>>>>
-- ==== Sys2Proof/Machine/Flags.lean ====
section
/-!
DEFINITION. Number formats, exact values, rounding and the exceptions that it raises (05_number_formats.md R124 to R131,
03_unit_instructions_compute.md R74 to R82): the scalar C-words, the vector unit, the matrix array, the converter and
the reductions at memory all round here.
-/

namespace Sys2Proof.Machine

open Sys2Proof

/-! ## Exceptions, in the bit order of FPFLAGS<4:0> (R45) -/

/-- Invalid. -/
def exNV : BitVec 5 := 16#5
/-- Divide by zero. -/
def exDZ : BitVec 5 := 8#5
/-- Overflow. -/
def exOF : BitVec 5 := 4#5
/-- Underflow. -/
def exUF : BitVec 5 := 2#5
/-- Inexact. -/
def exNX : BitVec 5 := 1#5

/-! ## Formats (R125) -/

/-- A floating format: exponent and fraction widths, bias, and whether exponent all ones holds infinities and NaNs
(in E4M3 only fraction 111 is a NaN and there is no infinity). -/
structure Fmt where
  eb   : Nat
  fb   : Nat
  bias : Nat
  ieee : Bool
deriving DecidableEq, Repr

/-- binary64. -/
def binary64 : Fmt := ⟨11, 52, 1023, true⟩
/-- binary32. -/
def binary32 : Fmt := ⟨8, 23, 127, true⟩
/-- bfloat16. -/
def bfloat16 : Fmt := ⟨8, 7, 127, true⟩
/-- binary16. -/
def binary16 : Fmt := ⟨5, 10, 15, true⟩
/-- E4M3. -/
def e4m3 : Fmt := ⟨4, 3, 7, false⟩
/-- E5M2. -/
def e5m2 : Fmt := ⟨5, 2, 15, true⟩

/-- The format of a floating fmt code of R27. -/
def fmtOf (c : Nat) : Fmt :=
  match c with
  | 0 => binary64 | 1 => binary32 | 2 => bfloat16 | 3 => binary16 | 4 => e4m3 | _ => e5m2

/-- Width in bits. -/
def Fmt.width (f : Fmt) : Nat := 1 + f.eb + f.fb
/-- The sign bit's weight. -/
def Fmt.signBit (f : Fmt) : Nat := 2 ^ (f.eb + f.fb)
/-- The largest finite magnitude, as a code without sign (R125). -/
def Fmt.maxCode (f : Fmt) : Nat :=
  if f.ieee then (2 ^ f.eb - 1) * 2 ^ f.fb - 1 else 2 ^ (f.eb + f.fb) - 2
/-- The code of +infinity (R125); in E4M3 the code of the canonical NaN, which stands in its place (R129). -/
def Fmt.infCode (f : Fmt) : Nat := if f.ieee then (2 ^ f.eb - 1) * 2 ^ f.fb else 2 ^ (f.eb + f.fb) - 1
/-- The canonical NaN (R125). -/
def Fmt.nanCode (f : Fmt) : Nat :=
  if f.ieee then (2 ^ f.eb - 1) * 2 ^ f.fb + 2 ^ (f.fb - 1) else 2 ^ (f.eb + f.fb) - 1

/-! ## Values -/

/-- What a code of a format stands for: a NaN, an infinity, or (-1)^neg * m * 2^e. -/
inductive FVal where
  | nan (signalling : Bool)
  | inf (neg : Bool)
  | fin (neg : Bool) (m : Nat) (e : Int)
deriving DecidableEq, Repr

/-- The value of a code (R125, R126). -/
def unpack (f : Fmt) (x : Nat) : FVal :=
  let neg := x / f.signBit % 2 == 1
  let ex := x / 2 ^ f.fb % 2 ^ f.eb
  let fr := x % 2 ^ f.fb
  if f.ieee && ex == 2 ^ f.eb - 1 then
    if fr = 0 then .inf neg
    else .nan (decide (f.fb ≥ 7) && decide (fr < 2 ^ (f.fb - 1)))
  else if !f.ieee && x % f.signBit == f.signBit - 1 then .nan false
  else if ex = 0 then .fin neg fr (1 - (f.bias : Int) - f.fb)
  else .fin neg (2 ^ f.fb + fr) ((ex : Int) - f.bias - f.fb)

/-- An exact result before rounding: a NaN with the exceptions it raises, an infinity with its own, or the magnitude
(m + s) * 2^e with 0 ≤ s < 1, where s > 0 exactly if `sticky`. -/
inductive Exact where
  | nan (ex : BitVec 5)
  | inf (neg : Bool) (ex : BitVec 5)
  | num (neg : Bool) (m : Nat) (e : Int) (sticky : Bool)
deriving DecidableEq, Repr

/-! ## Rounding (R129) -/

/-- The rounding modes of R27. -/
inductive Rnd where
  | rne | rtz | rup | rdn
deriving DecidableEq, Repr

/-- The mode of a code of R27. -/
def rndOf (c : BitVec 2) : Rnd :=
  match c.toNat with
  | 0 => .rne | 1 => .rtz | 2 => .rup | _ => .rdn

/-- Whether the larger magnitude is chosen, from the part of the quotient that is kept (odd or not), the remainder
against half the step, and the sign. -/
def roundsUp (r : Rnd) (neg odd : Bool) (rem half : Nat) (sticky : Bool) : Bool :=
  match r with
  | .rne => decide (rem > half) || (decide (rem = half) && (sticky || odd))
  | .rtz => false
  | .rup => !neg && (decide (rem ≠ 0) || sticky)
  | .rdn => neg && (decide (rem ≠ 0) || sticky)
<<<<
>>>>
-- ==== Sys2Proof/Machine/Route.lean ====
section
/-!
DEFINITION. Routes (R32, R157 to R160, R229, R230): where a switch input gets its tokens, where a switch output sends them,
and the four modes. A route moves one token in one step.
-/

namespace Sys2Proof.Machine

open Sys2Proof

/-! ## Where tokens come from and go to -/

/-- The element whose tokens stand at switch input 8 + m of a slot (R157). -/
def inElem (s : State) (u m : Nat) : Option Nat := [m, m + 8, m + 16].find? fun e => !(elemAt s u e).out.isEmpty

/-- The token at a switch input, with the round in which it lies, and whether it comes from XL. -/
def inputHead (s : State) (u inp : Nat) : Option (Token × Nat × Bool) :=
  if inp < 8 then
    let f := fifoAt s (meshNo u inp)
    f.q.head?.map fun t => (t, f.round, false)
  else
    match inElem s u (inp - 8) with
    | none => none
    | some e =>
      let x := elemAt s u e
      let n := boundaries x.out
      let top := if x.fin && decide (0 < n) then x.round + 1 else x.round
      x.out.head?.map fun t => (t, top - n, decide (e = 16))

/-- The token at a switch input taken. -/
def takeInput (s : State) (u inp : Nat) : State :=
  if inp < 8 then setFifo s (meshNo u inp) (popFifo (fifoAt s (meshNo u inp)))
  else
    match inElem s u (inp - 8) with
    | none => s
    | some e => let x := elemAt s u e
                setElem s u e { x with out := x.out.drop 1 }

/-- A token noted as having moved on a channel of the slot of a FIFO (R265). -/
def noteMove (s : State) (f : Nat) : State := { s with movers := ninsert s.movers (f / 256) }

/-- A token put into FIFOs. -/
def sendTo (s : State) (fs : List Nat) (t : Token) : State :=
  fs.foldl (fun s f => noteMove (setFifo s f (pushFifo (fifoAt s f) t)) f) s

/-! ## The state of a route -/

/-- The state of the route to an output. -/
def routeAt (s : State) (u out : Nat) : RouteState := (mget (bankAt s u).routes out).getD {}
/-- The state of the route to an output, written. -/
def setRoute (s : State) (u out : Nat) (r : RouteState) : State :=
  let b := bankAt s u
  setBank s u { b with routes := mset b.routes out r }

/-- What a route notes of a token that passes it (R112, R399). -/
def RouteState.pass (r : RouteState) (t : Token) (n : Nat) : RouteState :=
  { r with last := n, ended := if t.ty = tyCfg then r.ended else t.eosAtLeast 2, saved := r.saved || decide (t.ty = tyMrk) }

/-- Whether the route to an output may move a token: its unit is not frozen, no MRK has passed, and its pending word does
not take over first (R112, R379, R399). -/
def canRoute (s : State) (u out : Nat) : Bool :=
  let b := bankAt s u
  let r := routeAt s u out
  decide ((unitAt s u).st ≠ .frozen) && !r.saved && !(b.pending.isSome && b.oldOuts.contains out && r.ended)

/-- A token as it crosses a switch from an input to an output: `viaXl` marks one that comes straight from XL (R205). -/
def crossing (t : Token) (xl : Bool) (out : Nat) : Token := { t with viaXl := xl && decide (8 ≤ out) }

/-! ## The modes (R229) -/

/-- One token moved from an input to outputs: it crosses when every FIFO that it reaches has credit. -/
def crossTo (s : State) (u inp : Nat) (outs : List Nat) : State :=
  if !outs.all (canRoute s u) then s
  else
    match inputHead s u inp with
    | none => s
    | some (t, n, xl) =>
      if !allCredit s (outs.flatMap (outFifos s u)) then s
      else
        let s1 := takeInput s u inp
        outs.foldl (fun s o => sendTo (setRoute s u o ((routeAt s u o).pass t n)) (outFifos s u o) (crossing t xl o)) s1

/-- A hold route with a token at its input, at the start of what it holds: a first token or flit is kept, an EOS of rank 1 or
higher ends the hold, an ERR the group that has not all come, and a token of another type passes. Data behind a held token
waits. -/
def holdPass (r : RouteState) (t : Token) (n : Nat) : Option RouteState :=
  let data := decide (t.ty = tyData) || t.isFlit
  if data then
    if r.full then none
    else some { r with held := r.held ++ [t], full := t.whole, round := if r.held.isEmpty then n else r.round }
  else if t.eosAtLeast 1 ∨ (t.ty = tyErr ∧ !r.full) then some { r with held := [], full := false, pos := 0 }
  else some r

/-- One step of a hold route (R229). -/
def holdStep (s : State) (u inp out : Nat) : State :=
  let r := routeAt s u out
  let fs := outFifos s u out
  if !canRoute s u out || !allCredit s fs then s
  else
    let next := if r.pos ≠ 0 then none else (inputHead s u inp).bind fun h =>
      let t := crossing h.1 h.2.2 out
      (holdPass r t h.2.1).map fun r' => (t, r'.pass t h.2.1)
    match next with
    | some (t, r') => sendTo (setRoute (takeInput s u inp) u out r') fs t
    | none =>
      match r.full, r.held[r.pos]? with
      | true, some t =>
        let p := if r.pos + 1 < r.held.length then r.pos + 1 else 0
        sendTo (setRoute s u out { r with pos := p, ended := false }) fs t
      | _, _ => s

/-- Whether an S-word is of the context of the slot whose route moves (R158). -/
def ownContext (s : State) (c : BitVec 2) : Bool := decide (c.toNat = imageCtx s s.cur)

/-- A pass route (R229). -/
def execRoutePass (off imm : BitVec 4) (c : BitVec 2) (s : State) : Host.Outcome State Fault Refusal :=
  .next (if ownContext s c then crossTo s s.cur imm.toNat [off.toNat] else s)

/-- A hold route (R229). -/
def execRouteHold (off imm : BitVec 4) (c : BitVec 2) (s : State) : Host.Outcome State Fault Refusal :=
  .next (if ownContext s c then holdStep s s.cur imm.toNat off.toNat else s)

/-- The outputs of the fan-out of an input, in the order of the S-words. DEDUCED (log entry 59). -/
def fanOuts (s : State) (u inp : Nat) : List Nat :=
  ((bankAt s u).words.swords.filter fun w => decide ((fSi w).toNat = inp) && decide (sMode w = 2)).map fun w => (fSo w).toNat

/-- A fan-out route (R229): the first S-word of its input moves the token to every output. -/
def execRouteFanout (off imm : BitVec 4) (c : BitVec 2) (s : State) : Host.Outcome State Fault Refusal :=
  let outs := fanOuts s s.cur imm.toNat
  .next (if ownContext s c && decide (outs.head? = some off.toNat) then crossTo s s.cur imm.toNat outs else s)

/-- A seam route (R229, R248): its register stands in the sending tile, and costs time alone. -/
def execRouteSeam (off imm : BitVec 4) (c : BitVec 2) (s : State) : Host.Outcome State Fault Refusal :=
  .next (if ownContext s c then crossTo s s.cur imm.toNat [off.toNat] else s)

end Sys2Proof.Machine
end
<<<<
>>>>
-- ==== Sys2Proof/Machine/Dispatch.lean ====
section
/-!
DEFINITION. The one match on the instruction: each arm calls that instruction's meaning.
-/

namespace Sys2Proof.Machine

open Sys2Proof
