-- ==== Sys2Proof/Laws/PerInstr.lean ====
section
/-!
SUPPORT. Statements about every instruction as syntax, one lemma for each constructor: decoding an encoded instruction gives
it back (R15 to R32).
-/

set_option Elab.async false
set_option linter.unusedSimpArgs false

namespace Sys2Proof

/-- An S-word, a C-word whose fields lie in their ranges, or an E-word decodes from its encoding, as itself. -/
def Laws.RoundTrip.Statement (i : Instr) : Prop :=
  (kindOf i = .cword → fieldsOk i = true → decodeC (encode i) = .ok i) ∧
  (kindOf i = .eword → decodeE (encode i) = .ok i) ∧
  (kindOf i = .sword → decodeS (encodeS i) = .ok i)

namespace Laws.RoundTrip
<<<<
**Task description:**
Using the entries shown above, reproduce verbatim the lines from the line bearing "into FIFOs. -/" to the line bearing "setBank s u", inclusive.

**Response:**
/-- A token put into FIFOs. -/
def sendTo (s : State) (fs : List Nat) (t : Token) : State :=
  fs.foldl (fun s f => noteMove (setFifo s f (pushFifo (fifoAt s f) t)) f) s

/-! ## The state of a route -/

/-- The state of the route to an output. -/
def routeAt (s : State) (u out : Nat) : RouteState := (mget (bankAt s u).routes out).getD {}
/-- The state of the route to an output, written. -/
def setRoute (s : State) (u out : Nat) (r : RouteState) : State :=
  let b := bankAt s u
  setBank s u { b with routes := mset b.routes out r }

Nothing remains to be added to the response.